[Stored data]
- - -
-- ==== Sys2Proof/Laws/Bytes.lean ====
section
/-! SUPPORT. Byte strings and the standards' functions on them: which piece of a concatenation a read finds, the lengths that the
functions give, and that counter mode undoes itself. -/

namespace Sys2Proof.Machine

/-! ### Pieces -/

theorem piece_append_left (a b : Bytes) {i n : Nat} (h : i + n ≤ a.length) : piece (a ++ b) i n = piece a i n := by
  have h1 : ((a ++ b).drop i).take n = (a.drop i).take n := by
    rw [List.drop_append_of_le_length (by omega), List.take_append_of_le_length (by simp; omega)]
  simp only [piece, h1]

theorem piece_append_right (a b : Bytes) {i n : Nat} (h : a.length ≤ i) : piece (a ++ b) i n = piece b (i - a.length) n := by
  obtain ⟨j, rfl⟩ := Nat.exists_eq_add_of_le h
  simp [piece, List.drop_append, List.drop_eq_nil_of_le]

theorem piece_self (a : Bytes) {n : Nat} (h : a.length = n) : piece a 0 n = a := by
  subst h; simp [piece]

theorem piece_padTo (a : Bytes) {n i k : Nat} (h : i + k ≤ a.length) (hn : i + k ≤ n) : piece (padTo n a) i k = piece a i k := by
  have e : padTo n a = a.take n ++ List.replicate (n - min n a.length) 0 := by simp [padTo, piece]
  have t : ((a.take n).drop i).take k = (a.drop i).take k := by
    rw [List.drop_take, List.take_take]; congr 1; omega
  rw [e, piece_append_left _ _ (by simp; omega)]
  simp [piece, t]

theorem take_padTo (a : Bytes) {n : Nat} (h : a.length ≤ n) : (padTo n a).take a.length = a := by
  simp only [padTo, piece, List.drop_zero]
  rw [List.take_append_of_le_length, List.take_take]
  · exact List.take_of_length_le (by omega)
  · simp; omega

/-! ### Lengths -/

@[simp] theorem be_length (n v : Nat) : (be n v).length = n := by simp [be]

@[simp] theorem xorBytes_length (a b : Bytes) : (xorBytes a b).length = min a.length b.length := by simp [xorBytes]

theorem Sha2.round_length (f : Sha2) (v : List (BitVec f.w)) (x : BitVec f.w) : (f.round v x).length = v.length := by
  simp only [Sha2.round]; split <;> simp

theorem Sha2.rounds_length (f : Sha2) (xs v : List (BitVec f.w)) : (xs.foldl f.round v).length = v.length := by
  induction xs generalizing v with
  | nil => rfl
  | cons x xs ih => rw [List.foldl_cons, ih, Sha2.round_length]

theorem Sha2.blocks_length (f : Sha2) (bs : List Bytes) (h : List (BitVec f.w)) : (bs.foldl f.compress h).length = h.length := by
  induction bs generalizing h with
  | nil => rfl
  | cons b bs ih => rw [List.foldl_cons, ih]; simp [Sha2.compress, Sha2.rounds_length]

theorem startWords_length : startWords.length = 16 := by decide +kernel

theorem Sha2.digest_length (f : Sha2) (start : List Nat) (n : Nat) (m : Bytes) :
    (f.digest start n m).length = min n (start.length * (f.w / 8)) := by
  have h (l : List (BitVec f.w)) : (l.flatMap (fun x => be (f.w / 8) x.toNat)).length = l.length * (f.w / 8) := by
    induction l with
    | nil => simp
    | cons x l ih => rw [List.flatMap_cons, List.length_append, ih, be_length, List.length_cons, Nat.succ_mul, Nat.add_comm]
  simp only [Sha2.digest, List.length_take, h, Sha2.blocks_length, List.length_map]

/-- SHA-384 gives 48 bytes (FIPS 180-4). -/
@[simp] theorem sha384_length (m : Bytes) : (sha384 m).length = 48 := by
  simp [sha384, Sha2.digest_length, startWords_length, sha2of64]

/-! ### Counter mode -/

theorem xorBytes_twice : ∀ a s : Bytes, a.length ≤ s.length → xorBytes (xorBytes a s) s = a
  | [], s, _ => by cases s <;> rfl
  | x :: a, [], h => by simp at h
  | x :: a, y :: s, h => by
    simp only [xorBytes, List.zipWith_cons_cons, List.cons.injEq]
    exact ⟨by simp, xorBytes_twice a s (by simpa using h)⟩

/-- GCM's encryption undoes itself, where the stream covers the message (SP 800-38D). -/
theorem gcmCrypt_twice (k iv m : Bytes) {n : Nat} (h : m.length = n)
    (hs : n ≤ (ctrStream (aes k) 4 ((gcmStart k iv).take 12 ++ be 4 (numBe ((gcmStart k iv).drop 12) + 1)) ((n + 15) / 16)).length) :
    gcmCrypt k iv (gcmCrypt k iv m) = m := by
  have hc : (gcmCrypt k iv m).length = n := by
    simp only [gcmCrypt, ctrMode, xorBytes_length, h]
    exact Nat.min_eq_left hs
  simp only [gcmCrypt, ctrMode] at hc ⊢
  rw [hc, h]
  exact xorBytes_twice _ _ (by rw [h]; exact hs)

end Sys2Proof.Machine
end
- - -
Among the records, find each line where the word "functions" occurs, and copy it.

/-! SUPPORT. Byte strings and the standards' functions on them: which piece of a concatenation a read finds, the lengths that the
functions give, and that counter mode undoes itself. -/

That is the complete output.